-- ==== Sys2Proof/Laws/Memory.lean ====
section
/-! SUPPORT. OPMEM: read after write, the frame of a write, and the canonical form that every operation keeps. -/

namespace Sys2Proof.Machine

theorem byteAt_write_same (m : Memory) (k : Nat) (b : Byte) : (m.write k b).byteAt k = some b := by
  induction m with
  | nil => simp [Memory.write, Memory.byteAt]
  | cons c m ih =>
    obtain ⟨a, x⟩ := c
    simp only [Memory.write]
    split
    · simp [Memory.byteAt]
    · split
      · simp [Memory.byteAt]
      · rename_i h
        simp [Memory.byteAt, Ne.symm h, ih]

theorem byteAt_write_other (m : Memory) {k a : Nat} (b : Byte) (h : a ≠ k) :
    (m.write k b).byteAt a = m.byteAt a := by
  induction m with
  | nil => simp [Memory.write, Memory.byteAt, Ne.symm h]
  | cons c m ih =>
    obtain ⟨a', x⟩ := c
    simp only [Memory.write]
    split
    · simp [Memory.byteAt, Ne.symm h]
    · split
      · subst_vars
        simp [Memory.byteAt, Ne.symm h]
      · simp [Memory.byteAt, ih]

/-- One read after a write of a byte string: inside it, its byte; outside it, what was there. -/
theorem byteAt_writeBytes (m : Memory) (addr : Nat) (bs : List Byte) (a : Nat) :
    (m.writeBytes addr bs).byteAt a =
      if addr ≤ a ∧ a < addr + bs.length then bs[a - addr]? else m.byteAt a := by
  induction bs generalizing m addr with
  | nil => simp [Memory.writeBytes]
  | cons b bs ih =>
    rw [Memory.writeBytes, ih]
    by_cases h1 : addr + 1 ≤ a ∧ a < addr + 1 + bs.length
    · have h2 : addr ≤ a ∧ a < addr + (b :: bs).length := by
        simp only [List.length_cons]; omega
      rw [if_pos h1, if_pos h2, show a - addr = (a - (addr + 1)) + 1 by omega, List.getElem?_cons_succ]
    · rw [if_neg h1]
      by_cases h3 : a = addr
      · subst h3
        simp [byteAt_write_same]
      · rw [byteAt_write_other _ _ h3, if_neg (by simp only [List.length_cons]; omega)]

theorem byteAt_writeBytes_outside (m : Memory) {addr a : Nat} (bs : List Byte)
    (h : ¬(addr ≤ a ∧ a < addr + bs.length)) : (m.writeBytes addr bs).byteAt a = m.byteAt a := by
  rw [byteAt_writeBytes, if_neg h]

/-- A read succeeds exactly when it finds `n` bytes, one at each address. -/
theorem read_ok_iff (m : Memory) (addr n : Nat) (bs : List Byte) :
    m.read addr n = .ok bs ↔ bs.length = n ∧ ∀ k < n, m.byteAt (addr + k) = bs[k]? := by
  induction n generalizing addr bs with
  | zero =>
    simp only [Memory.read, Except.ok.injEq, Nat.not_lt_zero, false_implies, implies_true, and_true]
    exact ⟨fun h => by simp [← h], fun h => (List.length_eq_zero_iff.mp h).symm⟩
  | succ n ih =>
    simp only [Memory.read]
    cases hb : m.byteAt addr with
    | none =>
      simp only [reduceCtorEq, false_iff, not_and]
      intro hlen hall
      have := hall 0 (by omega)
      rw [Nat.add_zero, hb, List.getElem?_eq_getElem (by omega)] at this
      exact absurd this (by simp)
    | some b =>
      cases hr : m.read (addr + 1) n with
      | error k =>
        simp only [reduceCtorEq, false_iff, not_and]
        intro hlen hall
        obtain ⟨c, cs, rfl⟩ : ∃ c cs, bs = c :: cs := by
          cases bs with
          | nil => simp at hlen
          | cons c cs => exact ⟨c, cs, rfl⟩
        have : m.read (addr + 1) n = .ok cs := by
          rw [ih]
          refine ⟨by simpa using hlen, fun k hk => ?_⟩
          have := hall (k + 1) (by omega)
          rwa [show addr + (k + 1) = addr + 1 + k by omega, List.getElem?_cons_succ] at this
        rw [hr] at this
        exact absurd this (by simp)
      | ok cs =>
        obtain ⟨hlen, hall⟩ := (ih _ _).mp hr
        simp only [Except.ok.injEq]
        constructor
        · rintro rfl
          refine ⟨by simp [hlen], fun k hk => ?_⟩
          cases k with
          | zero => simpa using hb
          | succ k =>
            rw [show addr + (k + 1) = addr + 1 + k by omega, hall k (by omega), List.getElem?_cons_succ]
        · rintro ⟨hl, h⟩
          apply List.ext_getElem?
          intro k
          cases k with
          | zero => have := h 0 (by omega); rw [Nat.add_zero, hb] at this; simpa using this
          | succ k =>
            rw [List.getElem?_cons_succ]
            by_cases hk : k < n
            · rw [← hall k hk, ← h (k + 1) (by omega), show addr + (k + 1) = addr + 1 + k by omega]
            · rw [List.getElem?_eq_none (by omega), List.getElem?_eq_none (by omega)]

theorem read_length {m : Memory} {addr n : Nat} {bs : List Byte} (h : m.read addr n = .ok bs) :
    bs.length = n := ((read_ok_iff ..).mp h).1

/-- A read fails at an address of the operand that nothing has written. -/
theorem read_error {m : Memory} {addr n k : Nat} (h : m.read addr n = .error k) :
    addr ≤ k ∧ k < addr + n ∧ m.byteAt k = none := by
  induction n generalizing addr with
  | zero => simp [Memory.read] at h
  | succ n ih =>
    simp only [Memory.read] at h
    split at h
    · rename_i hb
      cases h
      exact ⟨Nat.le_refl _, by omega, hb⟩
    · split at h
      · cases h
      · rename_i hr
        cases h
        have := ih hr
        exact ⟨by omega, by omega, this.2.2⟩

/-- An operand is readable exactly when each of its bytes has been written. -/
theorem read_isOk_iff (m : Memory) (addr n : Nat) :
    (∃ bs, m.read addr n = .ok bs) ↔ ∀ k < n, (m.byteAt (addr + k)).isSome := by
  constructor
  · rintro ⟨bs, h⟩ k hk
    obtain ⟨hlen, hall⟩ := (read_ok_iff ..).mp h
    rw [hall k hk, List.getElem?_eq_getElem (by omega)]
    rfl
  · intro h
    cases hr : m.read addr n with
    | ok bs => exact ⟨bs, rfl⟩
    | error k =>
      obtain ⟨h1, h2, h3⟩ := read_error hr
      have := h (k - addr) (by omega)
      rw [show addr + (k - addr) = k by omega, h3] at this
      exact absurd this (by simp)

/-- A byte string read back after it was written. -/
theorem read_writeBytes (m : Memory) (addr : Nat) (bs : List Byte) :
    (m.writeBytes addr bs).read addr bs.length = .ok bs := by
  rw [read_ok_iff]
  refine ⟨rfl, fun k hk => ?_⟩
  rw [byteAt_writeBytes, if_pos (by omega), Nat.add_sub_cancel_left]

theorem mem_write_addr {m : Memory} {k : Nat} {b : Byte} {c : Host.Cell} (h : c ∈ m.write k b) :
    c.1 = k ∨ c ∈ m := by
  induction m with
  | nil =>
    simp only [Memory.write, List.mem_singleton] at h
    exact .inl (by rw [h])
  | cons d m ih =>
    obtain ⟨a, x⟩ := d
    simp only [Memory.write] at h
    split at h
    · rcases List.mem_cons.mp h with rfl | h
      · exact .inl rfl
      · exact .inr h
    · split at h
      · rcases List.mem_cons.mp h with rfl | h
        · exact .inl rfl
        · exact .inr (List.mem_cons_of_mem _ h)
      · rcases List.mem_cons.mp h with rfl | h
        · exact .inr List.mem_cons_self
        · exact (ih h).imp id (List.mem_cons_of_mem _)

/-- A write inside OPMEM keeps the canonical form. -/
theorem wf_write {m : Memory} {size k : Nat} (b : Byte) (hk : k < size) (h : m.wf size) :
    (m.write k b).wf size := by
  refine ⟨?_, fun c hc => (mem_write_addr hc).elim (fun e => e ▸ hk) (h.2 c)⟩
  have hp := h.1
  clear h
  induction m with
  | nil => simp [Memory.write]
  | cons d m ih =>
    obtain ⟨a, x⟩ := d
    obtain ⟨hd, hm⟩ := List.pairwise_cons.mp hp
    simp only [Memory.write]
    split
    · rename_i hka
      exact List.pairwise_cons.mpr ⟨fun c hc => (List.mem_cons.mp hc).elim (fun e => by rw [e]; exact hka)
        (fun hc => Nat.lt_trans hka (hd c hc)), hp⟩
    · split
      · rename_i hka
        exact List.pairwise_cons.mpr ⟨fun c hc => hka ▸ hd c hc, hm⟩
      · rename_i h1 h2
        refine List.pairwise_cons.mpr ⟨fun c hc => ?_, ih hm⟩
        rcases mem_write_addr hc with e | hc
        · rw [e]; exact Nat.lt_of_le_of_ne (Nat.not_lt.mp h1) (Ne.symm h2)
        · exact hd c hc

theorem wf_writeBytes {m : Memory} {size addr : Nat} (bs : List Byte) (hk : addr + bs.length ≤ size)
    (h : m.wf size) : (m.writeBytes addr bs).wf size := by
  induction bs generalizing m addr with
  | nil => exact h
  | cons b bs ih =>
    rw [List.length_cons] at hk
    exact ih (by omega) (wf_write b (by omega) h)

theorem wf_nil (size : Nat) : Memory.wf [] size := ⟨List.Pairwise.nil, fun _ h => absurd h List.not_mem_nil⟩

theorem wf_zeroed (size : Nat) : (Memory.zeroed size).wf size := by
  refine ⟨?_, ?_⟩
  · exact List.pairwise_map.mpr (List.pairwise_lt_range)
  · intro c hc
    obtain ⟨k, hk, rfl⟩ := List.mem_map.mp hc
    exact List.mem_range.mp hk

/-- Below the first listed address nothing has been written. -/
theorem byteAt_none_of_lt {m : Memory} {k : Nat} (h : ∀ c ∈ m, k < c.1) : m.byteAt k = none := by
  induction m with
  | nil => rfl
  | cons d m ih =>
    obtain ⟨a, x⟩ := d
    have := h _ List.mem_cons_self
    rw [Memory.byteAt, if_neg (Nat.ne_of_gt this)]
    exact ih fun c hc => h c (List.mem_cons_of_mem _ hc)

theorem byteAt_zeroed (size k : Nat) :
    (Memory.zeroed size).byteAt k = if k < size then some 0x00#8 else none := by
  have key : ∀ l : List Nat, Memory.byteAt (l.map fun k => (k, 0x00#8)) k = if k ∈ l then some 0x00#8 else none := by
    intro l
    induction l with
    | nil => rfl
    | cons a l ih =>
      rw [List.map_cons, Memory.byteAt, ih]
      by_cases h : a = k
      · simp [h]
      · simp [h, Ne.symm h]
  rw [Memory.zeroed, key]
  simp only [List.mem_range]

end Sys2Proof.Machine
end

------------

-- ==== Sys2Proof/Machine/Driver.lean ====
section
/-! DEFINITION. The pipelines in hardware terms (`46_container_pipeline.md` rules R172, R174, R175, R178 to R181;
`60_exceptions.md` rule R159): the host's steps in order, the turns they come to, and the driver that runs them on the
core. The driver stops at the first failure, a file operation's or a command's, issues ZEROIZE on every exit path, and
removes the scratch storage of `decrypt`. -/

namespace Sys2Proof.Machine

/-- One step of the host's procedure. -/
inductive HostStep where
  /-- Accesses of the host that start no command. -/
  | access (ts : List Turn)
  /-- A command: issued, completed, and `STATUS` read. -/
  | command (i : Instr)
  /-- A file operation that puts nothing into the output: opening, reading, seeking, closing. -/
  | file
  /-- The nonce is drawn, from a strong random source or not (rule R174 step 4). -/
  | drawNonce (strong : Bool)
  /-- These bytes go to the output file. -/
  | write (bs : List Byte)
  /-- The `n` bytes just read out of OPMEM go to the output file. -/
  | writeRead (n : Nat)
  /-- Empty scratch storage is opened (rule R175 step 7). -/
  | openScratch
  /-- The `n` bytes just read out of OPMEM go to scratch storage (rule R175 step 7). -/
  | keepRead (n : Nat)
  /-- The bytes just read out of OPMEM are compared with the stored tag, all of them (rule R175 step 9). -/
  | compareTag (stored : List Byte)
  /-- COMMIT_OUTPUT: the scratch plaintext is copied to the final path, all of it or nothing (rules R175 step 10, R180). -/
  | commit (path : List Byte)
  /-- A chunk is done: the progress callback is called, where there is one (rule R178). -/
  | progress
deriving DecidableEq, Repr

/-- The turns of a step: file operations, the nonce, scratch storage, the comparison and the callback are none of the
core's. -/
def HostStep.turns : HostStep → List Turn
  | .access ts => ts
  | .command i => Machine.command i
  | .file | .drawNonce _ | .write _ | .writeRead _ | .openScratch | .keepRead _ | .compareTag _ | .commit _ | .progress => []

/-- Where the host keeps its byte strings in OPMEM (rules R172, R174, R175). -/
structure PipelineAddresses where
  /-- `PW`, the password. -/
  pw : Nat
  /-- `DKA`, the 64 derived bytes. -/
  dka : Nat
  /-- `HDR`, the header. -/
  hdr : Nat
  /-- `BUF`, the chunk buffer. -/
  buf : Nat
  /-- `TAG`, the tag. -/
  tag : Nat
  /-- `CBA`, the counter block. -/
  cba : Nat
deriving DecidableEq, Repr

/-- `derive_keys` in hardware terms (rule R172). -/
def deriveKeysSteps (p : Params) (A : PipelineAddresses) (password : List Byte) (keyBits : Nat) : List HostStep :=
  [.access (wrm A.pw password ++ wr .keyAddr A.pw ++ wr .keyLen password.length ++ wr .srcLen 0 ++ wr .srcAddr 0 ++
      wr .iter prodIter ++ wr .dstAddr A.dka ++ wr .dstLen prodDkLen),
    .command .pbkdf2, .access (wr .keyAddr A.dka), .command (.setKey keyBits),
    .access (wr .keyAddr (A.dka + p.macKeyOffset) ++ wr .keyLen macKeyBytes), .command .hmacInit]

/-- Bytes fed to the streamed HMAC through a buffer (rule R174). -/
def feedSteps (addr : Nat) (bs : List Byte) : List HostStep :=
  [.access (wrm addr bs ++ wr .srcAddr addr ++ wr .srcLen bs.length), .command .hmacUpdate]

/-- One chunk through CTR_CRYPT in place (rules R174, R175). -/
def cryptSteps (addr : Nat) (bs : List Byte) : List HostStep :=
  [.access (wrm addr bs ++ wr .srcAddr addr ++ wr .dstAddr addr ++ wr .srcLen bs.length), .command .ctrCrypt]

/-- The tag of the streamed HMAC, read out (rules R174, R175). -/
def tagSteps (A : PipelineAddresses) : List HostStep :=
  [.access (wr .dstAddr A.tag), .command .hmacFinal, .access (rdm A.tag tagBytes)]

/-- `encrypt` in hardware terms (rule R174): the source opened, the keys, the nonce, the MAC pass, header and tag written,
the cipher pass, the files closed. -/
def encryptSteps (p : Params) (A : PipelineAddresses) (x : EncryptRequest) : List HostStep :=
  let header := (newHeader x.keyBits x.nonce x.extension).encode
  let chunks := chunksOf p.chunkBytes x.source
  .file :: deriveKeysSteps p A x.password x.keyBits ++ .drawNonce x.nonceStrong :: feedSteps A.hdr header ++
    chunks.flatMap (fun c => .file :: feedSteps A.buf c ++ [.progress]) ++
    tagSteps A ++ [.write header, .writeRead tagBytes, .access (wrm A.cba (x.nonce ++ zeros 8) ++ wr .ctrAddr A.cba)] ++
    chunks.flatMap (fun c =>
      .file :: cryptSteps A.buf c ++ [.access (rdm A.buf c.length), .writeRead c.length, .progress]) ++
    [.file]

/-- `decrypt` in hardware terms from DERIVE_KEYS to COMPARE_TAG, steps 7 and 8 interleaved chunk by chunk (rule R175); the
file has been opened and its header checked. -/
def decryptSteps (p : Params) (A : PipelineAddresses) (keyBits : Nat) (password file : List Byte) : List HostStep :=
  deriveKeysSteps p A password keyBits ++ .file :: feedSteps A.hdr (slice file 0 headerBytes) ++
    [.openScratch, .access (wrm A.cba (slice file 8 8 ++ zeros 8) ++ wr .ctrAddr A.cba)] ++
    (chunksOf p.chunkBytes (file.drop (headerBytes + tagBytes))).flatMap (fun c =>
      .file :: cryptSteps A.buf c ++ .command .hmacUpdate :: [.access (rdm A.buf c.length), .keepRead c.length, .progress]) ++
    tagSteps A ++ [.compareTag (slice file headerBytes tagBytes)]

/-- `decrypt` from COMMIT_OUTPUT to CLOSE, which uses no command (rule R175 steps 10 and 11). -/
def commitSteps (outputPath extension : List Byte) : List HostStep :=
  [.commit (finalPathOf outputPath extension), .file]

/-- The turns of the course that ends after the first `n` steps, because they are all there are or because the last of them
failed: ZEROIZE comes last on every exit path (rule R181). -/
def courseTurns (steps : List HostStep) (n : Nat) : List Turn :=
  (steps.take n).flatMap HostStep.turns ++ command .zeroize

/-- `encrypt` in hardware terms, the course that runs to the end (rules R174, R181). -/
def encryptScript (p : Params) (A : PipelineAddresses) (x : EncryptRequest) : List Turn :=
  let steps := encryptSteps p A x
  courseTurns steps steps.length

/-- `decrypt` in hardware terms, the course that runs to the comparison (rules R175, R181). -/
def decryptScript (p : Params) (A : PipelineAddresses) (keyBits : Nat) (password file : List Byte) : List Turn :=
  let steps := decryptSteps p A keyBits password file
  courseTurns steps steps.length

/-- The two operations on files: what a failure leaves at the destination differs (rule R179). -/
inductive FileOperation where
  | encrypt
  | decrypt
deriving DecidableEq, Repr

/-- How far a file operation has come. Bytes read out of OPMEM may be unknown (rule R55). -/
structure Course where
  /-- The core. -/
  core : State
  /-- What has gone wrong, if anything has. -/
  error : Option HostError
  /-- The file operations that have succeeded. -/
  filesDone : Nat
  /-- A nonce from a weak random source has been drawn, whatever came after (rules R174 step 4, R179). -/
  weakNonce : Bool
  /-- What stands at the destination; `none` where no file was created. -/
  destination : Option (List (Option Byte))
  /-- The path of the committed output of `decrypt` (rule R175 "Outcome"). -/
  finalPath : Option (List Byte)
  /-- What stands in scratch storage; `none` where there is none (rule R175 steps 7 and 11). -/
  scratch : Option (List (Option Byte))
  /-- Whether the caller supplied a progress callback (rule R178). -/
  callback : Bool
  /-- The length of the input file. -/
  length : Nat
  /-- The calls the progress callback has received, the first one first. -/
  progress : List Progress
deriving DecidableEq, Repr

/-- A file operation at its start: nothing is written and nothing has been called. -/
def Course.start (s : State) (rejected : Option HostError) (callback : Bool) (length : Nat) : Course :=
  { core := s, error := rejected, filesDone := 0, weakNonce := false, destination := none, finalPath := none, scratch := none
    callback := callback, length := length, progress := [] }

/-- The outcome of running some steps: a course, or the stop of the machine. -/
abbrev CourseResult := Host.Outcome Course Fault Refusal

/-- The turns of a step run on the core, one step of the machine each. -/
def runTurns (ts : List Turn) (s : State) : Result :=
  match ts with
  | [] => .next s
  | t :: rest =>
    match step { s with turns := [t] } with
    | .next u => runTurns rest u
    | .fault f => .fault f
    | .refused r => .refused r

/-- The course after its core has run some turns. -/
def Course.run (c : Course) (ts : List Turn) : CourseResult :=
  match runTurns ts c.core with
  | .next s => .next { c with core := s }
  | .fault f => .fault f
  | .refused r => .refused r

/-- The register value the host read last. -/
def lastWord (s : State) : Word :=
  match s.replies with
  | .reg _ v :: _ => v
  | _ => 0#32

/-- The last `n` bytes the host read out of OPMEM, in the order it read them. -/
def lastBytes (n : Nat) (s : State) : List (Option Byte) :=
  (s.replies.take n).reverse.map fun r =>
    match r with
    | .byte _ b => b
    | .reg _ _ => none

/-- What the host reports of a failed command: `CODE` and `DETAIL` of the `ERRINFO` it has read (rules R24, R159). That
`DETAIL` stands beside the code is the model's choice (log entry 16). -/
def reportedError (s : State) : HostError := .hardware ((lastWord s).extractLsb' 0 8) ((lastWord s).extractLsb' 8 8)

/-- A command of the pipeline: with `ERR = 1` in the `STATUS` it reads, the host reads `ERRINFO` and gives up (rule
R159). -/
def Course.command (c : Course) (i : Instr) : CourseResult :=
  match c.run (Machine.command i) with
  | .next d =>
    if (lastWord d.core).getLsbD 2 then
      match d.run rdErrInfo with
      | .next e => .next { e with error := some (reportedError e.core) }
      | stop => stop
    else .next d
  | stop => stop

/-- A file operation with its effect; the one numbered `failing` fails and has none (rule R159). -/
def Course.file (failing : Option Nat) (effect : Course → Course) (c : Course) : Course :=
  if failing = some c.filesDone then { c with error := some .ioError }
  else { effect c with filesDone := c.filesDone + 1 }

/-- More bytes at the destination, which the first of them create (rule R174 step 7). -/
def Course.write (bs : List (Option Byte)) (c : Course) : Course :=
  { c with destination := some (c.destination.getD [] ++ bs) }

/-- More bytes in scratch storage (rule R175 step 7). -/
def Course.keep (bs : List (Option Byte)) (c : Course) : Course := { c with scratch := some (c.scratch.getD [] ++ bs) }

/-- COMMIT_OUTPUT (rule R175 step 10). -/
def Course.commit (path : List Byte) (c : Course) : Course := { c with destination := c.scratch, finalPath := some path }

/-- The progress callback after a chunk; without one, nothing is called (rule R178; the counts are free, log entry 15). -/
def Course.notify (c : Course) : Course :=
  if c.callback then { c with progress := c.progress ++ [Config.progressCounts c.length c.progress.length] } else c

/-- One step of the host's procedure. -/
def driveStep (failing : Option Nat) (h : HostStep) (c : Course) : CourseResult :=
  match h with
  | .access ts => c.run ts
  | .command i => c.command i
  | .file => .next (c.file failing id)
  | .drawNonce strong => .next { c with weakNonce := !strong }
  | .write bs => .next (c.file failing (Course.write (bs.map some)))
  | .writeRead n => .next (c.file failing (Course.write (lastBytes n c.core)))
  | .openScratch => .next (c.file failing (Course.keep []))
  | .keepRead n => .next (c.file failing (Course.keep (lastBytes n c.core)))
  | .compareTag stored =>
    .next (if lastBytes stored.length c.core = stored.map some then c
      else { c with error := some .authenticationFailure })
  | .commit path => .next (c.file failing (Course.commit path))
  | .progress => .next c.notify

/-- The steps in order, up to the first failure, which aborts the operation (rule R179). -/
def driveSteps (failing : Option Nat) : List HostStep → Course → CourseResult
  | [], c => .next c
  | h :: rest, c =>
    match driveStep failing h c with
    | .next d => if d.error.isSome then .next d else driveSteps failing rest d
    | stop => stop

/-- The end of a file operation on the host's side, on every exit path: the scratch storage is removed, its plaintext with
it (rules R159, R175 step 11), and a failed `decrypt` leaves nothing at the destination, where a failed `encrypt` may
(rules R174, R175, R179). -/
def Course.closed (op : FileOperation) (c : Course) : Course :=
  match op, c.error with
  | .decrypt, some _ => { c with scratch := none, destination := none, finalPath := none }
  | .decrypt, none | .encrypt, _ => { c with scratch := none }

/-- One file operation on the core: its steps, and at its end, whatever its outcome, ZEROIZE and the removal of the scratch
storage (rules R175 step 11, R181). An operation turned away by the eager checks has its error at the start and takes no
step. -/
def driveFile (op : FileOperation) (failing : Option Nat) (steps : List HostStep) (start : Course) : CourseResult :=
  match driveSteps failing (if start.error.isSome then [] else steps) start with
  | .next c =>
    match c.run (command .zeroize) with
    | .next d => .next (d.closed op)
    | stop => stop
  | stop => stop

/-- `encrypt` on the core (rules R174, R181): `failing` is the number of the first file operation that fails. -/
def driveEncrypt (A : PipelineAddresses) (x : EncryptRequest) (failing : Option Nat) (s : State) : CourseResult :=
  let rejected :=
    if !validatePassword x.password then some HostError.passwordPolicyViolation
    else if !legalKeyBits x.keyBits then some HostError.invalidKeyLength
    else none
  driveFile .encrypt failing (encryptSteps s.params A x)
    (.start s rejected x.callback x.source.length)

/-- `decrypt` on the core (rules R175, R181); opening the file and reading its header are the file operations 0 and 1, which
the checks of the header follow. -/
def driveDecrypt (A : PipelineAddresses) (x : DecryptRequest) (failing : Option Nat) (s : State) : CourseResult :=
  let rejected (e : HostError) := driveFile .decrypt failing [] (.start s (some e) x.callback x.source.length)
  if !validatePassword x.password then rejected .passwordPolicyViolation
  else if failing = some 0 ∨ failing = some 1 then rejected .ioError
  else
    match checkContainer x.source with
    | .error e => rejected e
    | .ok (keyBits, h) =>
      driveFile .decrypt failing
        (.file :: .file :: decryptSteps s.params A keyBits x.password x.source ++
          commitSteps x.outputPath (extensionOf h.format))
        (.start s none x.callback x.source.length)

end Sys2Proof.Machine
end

------------

Problem description: For each line in the data that contains the string "exactly", give a copy of that line.

Task output:
/-- A read succeeds exactly when it finds `n` bytes, one at each address. -/
/-- An operand is readable exactly when each of its bytes has been written. -/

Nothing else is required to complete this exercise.